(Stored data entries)
theorem execCensusStart_canon {qs : Base} (ring : Fin 16) (t : Nat) {s : State} (hs : s.Ok qs) : ResOk qs
    (execCensusStart ring t s) := by
  unfold execCensusStart
  extract_lets +onlyGivenNames -underBinder s0
  have hs0 : s0.Ok qs := by
    unfold s0
    repeat' (first | with_reducible intro _ | with_reducible assumption | with_reducible apply State.at_canon
                   | with_reducible apply Canon.ite | split | dsimp only | with_reducible apply Canon.mk
                   | with_reducible apply CanonOf.of)
  clear_value s0
  repeat' (first | with_reducible intro _ | with_reducible assumption | with_reducible apply ResOk.next
                 | with_reducible apply State.censusBegin_canon | with_reducible apply Canon.ite
                 | with_reducible apply ResOk.ite | split | dsimp only | with_reducible apply Canon.mk
                 | with_reducible apply CanonOf.of)

theorem State.censusRestart_canon {qs : Base} {s : State} (r : Nat) (hs : s.Ok qs) : (State.censusRestart s r).Ok qs := by
  unfold State.censusRestart
  extract_lets +onlyGivenNames -underBinder k
  try clear_value k
  repeat' (first | with_reducible intro _ | with_reducible assumption | with_reducible apply State.put_canon
                 | with_reducible apply State.bump_canon | with_reducible apply State.total_canon
                 | with_reducible apply State.raise_canon | with_reducible apply State.ri_canon
                 | with_reducible apply Canon.ite | split | dsimp only | with_reducible apply Canon.mk
                 | with_reducible apply CanonOf.of)

theorem execCensusFrameTimeout_canon {qs : Base} (ring : Fin 16) (t : Nat) {s : State} (hs : s.Ok qs) : ResOk qs
    (execCensusFrameTimeout ring t s) := by
  unfold execCensusFrameTimeout
  extract_lets +onlyGivenNames -underBinder s0
  have hs0 : s0.Ok qs := by
    unfold s0
    repeat' (first | with_reducible intro _ | with_reducible assumption | with_reducible apply State.at_canon
                   | with_reducible apply Canon.ite | split | dsimp only | with_reducible apply Canon.mk
                   | with_reducible apply CanonOf.of)
  clear_value s0
  repeat' (first | with_reducible intro _ | with_reducible assumption | with_reducible apply ResOk.next
                 | with_reducible apply State.censusRestart_canon | with_reducible apply Canon.ite
                 | with_reducible apply ResOk.ite | split | dsimp only | with_reducible apply Canon.mk
                 | with_reducible apply CanonOf.of)

theorem State.censusCommit_canon {qs : Base} {s : State} (rr : RingRec) (hs : s.Ok qs) : (State.censusCommit s rr).Ok qs := by
  unfold State.censusCommit
  extract_lets +onlyGivenNames -underBinder r k sch b e s1
  try clear_value r
  try clear_value k
  try clear_value sch
  try clear_value b
  try clear_value e
  have hs1 : s1.Ok qs := by
    unfold s1
    repeat' (first | with_reducible intro _ | with_reducible assumption | with_reducible apply State.ri_canon
                   | with_reducible apply Canon.ite | split | dsimp only | with_reducible apply Canon.mk
                   | with_reducible apply CanonOf.of)
  clear_value s1
  repeat' (first | with_reducible intro _ | with_reducible assumption | with_reducible apply State.put_canon
                 | with_reducible apply State.send_canon | with_reducible apply State.censusLaunch_canon
                 | with_reducible apply Canon.ite | split | dsimp only | with_reducible apply Canon.mk
                 | with_reducible apply CanonOf.of)

theorem State.censusRead_canon {qs : Base} {s : State} (rr : RingRec) (hs : s.Ok qs) : (State.censusRead s rr).Ok qs := by
  unfold State.censusRead
  extract_lets +onlyGivenNames -underBinder l s1
  try clear_value l
  have hs1 : s1.Ok qs := by
    unfold s1
    repeat' (first | with_reducible intro _ | with_reducible assumption | with_reducible apply State.ri_canon
                   | with_reducible apply Canon.ite | split | dsimp only | with_reducible apply Canon.mk
                   | with_reducible apply CanonOf.of)
  clear_value s1
  repeat' (first | with_reducible intro _ | with_reducible assumption | with_reducible apply State.censusLaunch_canon
                 | with_reducible apply State.censusCommit_canon | with_reducible apply State.each_canon
                 | with_reducible apply Canon.ite | split | dsimp only | with_reducible apply Canon.mk
                 | with_reducible apply CanonOf.of)

theorem State.startBack_canon {qs : Base} {s : State} (rr : RingRec) (partnerEnd : Bool) (entries : List CensusEntry)
    (direct : Bool) (farPort : Nat) (ends : CensusEnds) (hs : s.Ok qs) :
        (State.startBack s rr partnerEnd entries direct farPort ends).Ok qs := by
  unfold State.startBack
  extract_lets +onlyGivenNames -underBinder s1
  have hs1 : s1.Ok qs := by
    unfold s1
    repeat' (first | with_reducible intro _ | with_reducible assumption | with_reducible apply State.ri_canon
                   | with_reducible apply Canon.ite | split | dsimp only | with_reducible apply Canon.mk
                   | with_reducible apply CanonOf.of)
  clear_value s1
  repeat' (first | with_reducible intro _ | with_reducible assumption | with_reducible apply State.censusRead_canon
                 | with_reducible apply Canon.ite | split | dsimp only | with_reducible apply Canon.mk
                 | with_reducible apply CanonOf.of)

theorem State.readBack_canon {qs : Base} {s : State} (rr : RingRec) (entries : List CensusEntry) (hs : s.Ok qs) :
    (State.readBack s rr entries).Ok qs := by
  unfold State.readBack
  extract_lets +onlyGivenNames -underBinder k s1
  try clear_value k
  have hs1 : s1.Ok qs := by
    unfold s1
    repeat' (first | with_reducible intro _ | with_reducible assumption | with_reducible apply State.ri_canon
                   | with_reducible apply Canon.ite | split | dsimp only | with_reducible apply Canon.mk
                   | with_reducible apply CanonOf.of)
  clear_value s1
  repeat' (first | with_reducible intro _ | with_reducible assumption | with_reducible apply State.censusCommit_canon
                 | with_reducible apply Canon.ite | split | dsimp only | with_reducible apply Canon.mk
                 | with_reducible apply CanonOf.of)

theorem State.censusBack_canon {qs : Base} {s : State} (rr : RingRec) (kind : Nat) (partnerEnd : Bool)
    (entries : List CensusEntry) (direct : Bool) (farPort : Nat) (ends : CensusEnds) (linkChange : Bool) (hs : s.Ok qs) :
        (State.censusBack s rr kind partnerEnd entries direct farPort ends linkChange).Ok qs := by
  unfold State.censusBack
  extract_lets +onlyGivenNames -underBinder k s1
  try clear_value k
  have hs1 : s1.Ok qs := by
    unfold s1
    repeat' (first | with_reducible intro _ | with_reducible assumption | with_reducible apply State.ri_canon
                   | with_reducible apply Canon.ite | split | dsimp only | with_reducible apply Canon.mk
                   | with_reducible apply CanonOf.of)
  clear_value s1
  repeat' (first | with_reducible intro _ | with_reducible assumption | with_reducible apply State.censusRestart_canon
                 | with_reducible apply State.startBack_canon | with_reducible apply State.readBack_canon
                 | with_reducible apply Canon.ite | split | dsimp only | with_reducible apply Canon.mk
                 | with_reducible apply CanonOf.of)

theorem execCensusFrameBack_canon {qs : Base} (ring : Fin 16) (kind : Fin 4) (partnerEnd : Bool) (bytes : List Byte)
    (entries : List CensusEntry) (direct : Bool) (farPort : Fin 16) (ends : CensusEnds) (partnerFcs : Nat)
        (linkChange : Bool) (t : Nat) {s : State} (hs : s.Ok qs) : ResOk qs
            (execCensusFrameBack ring kind partnerEnd bytes entries direct farPort ends partnerFcs linkChange t s) := by
  unfold execCensusFrameBack
  extract_lets +onlyGivenNames -underBinder s0
  have hs0 : s0.Ok qs := by
    unfold s0
    repeat' (first | with_reducible intro _ | with_reducible assumption | with_reducible apply State.at_canon
                   | with_reducible apply Canon.ite | split | dsimp only | with_reducible apply Canon.mk
                   | with_reducible apply CanonOf.of)
  clear_value s0
  with_reducible apply ResOk.next
  repeat' (first | with_reducible intro _ | with_reducible assumption | with_reducible apply State.ri_canon
                 | with_reducible apply State.censusBack_canon | with_reducible apply Canon.ite | split | dsimp only
                 | with_reducible apply Canon.mk | with_reducible apply CanonOf.of)

theorem execCensusLaunchRequest_canon {qs : Base} (ring : Fin 16) (o : CensusOrder) {s : State} (hs : s.Ok qs) : ResOk qs
    (execCensusLaunchRequest ring o s) := by
  unfold execCensusLaunchRequest
  repeat' (first | with_reducible intro _ | with_reducible assumption | with_reducible apply ResOk.next
                 | with_reducible apply State.acycOut_canon | with_reducible apply Canon.ite
                 | with_reducible apply ResOk.ite | split | dsimp only | with_reducible apply Canon.mk
                 | with_reducible apply CanonOf.of)

theorem execCensusResultsFromActive_canon {qs : Base} (ring : Fin 16) (entries : List CensusEntry) (sched : Sched)
    (at_ : Nat) (endLoop : Bool) (farPort : Fin 16) (fcs other : Nat) {s : State} (hs : s.Ok qs) : ResOk qs
        (execCensusResultsFromActive ring entries sched at_ endLoop farPort fcs other s) := by
  unfold execCensusResultsFromActive
  repeat' (first | with_reducible intro _ | with_reducible assumption | with_reducible apply ResOk.next
                 | with_reducible apply State.ri_canon | with_reducible apply Canon.ite | with_reducible apply ResOk.ite
                 | split | dsimp only | with_reducible apply Canon.mk | with_reducible apply CanonOf.of)

theorem State.noiseEvent_canon {qs : Base} {s : State} (r st : Nat) (old new : Bool) (hs : s.Ok qs) :
    (State.noiseEvent s r st old new).Ok qs := by
  unfold State.noiseEvent
  repeat' (first | with_reducible intro _ | with_reducible assumption | with_reducible apply State.raise_canon
                 | with_reducible apply Canon.ite | split | dsimp only | with_reducible apply Canon.mk
                 | with_reducible apply CanonOf.of)
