theorem State.readOut_canon {qs : Base} {s : State} (off : Nat) (hs : s.Ok qs) : (State.readOut s off).Ok qs := by
  unfold State.readOut
  repeat' (first | with_reducible intro _ | with_reducible assumption | with_reducible apply State.send_canon
                 | with_reducible apply State.noIsland_canon | with_reducible apply State.regRead_canon
                 | with_reducible apply Canon.ite | with_reducible apply Canon.ite1 | split | dsimp only
                 | with_reducible apply Canon.mk | with_reducible apply CanonOf.of)

theorem execLatchedLowWordRead_canon {qs : Base} (off : BitVec 32) {s : State} (hs : s.Ok qs) : ResOk qs
    (execLatchedLowWordRead off s) := by
  unfold execLatchedLowWordRead
  repeat' (first | with_reducible intro _ | with_reducible assumption | with_reducible apply ResOk.next
                 | with_reducible apply State.readOut_canon | with_reducible apply Canon.ite
                 | with_reducible apply ResOk.ite | split | dsimp only | with_reducible apply Canon.mk
                 | with_reducible apply CanonOf.of)

theorem execRcFieldRead_canon {qs : Base} (off : BitVec 32) {s : State} (hs : s.Ok qs) : ResOk qs
    (execRcFieldRead off s) := by
  unfold execRcFieldRead
  repeat' (first | with_reducible intro _ | with_reducible assumption | with_reducible apply ResOk.next
                 | with_reducible apply State.readOut_canon | with_reducible apply Canon.ite
                 | with_reducible apply ResOk.ite | split | dsimp only | with_reducible apply Canon.mk
                 | with_reducible apply CanonOf.of)

theorem execAccLoad_canon {qs : Base} (c : Fin 32) (part : Fin 256) {s : State} (hs : s.Ok qs) : ResOk qs
    (execAccLoad c part s) := by
  unfold execAccLoad
  repeat' (first | with_reducible intro _ | with_reducible assumption | with_reducible apply ResOk.next
                 | with_reducible apply State.accLoad_canon | with_reducible apply Canon.ite
                 | with_reducible apply ResOk.ite | split | dsimp only | with_reducible apply Canon.mk
                 | with_reducible apply CanonOf.of)

theorem execAccLoadComplete_canon {qs : Base} (c : Fin 32) {s : State} (hs : s.Ok qs) : ResOk qs
    (execAccLoadComplete c s) := by
  unfold execAccLoadComplete
  with_reducible apply ResOk.next
  with_reducible apply Canon.ite
  · repeat' (first | with_reducible intro _ | with_reducible assumption | with_reducible apply Canon.ite | split
                   | dsimp only | with_reducible apply Canon.mk | with_reducible apply CanonOf.of)
  extract_lets +onlyGivenNames -underBinder a s1
  try clear_value a
  have hs1 : s1.Ok qs := by
    unfold s1
    repeat' (first | with_reducible intro _ | with_reducible assumption | with_reducible apply State.co_canon
                   | with_reducible apply State.accSet_canon | with_reducible apply Canon.ite | split | dsimp only
                   | with_reducible apply Canon.mk | with_reducible apply CanonOf.of)
  clear_value s1
  repeat' (first | with_reducible intro _ | with_reducible assumption | with_reducible apply State.put_canon
                 | with_reducible apply Canon.ite | split | dsimp only | with_reducible apply Canon.mk
                 | with_reducible apply CanonOf.of)

theorem execAccFaddrRead_canon {qs : Base} (c : Fin 32) {s : State} (hs : s.Ok qs) : ResOk qs (execAccFaddrRead c s) := by
  unfold execAccFaddrRead
  repeat' (first | with_reducible intro _ | with_reducible assumption | with_reducible apply ResOk.next
                 | with_reducible apply State.readOut_canon | with_reducible apply Canon.ite
                 | with_reducible apply ResOk.ite | split | dsimp only | with_reducible apply Canon.mk
                 | with_reducible apply CanonOf.of)

end Sys2Proof.Machine
end

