theorem State.setX_canon {qs : Base} {s : State} (c n : Nat) (v : DWord) (hs : s.Ok qs) : (State.setX s c n v).Ok qs := by
  unfold State.setX
  repeat' (first | with_reducible intro _ | with_reducible assumption | with_reducible apply State.co_canon
                 | with_reducible apply Canon.ite | split | dsimp only | with_reducible apply Canon.mk
                 | with_reducible apply CanonOf.of)

theorem State.setF_canon {qs : Base} {s : State} (c n : Nat) (v : DWord) (hs : s.Ok qs) : (State.setF s c n v).Ok qs := by
  unfold State.setF
  repeat' (first | with_reducible intro _ | with_reducible assumption | with_reducible apply State.co_canon
                 | with_reducible apply Canon.ite | split | dsimp only | with_reducible apply Canon.mk
                 | with_reducible apply CanonOf.of)

theorem State.retireTo_canon {qs : Base} {s : State} (c : Nat) (npc : DWord) (hs : s.Ok qs) :
    (State.retireTo s c npc).Ok qs := by
  unfold State.retireTo
  repeat' (first | with_reducible intro _ | with_reducible assumption | with_reducible apply State.co_canon
                 | with_reducible apply Canon.ite | split | dsimp only | with_reducible apply Canon.mk
                 | with_reducible apply CanonOf.of)

theorem State.retire_canon {qs : Base} {s : State} (c : Nat) (hs : s.Ok qs) : (State.retire s c).Ok qs := by
  unfold State.retire
  repeat' (first | with_reducible intro _ | with_reducible assumption | with_reducible apply State.retireTo_canon
                 | with_reducible apply Canon.ite | split | dsimp only | with_reducible apply Canon.mk
                 | with_reducible apply CanonOf.of)

theorem State.signBranch_canon {qs : Base} {s : State} (c : Nat) (taken : Bool) (target : DWord) (hs : s.Ok qs) :
    (State.signBranch s c taken target).Ok qs := by
  unfold State.signBranch
  repeat' (first | with_reducible intro _ | with_reducible assumption | with_reducible apply State.co_canon
                 | with_reducible apply Canon.foldl | with_reducible apply Canon.foldl1 | with_reducible apply Canon.ite
                 | split | dsimp only | with_reducible apply Canon.mk | with_reducible apply CanonOf.of)

theorem State.deny_canon {qs : Base} {s : State} (c a lv kind m idx : Nat) (size spill : Bool) (hs : s.Ok qs) :
    (State.deny s c a lv kind m idx size spill).Ok qs := by
  unfold State.deny
  extract_lets +onlyGivenNames -underBinder e info s1 s2 s3
  try clear_value e
  try clear_value info
  have hs1 : s1.Ok qs := by
    unfold s1
    repeat' (first | with_reducible intro _ | with_reducible assumption | with_reducible apply State.setBit_canon
                   | with_reducible apply State.bump_canon | with_reducible apply State.wrN_canon
                   | with_reducible apply Canon.ite | split | dsimp only | with_reducible apply Canon.mk
                   | with_reducible apply CanonOf.of)
  clear_value s1
  have hs2 : s2.Ok qs := by
    unfold s2
    repeat' (first | with_reducible intro _ | with_reducible assumption | with_reducible apply State.co_canon
                   | with_reducible apply Canon.ite | split | dsimp only | with_reducible apply Canon.mk
                   | with_reducible apply CanonOf.of)
  clear_value s2
  have hs3 : s3.Ok qs := by
    unfold s3
    repeat' (first | with_reducible intro _ | with_reducible assumption | with_reducible apply State.put_canon
                   | with_reducible apply Canon.ite | with_reducible apply Canon.ite1 | split | dsimp only
                   | with_reducible apply Canon.mk | with_reducible apply CanonOf.of)
  clear_value s3
  repeat' (first | with_reducible intro _ | with_reducible assumption | with_reducible apply State.raise_canon
                 | with_reducible apply Canon.ite | with_reducible apply Canon.ite1 | split | dsimp only
                 | with_reducible apply Canon.mk | with_reducible apply CanonOf.of)

theorem State.enterS_canon {qs : Base} {s : State} (c : Nat) (cause tval npc : DWord) (vec : Nat) (hs : s.Ok qs) :
    (State.enterS s c cause tval npc vec).Ok qs := by
  unfold State.enterS
  repeat' (first | with_reducible intro _ | with_reducible assumption | with_reducible apply State.co_canon
                 | with_reducible apply State.flush_canon | with_reducible apply Canon.ite | split | dsimp only
                 | with_reducible apply Canon.mk | with_reducible apply CanonOf.of)

theorem State.abortCur_canon {qs : Base} {s : State} (c kind pc : Nat) (hs : s.Ok qs) :
    (State.abortCur s c kind pc).Ok qs := by
  unfold State.abortCur
  repeat' (first | with_reducible intro _ | with_reducible assumption | with_reducible apply State.abortPart_canon
                 | with_reducible apply Canon.ite | split | dsimp only | with_reducible apply Canon.mk
                 | with_reducible apply CanonOf.of)

theorem State.coreReset_canon {qs : Base} {s : State} (c : Nat) (hs : s.Ok qs) : (State.coreReset s c).Ok qs := by
  unfold State.coreReset
  extract_lets +onlyGivenNames -underBinder k l s1 mine s2 s3 s4
  try clear_value k
  try clear_value l
  have hs1 : s1.Ok qs := by
    unfold s1
    repeat' (first | with_reducible intro _ | with_reducible assumption | with_reducible apply State.bump_canon
                   | with_reducible apply State.raise_canon | with_reducible apply State.noteFault_canon
                   | with_reducible apply Canon.ite | split | dsimp only | with_reducible apply Canon.mk
                   | with_reducible apply CanonOf.of)
  clear_value s1
  try clear_value mine
  have hs2 : s2.Ok qs := by
    unfold s2
    repeat' (first | with_reducible intro _ | with_reducible assumption | with_reducible apply State.abortPart_canon
                   | with_reducible apply State.each_canon | with_reducible apply Canon.ite | split | dsimp only
                   | with_reducible apply Canon.mk | with_reducible apply CanonOf.of)
  clear_value s2
  have hs3 : s3.Ok qs := by
    unfold s3
    repeat' (first | with_reducible intro _ | with_reducible assumption | with_reducible apply State.setCore_canon
                   | with_reducible apply Canon.ite | split | dsimp only | with_reducible apply Canon.mk
                   | with_reducible apply CanonOf.of)
  clear_value s3
  have hs4 : s4.Ok qs := by
    unfold s4
    repeat' (first | with_reducible intro _ | with_reducible assumption | with_reducible apply State.put_canon
                   | with_reducible apply State.putB_canon | with_reducible apply Canon.ite | split | dsimp only
                   | with_reducible apply Canon.mk | with_reducible apply CanonOf.of)
  clear_value s4
  repeat' (first | with_reducible intro _ | with_reducible assumption | with_reducible apply State.coreFaulty_canon
                 | with_reducible apply Canon.ite | split | dsimp only | with_reducible apply Canon.mk
                 | with_reducible apply CanonOf.of)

Exercise aim:
Say how many lines of the entries above hold the string "coreReset", and say nothing besides the number.

Exercise response:
2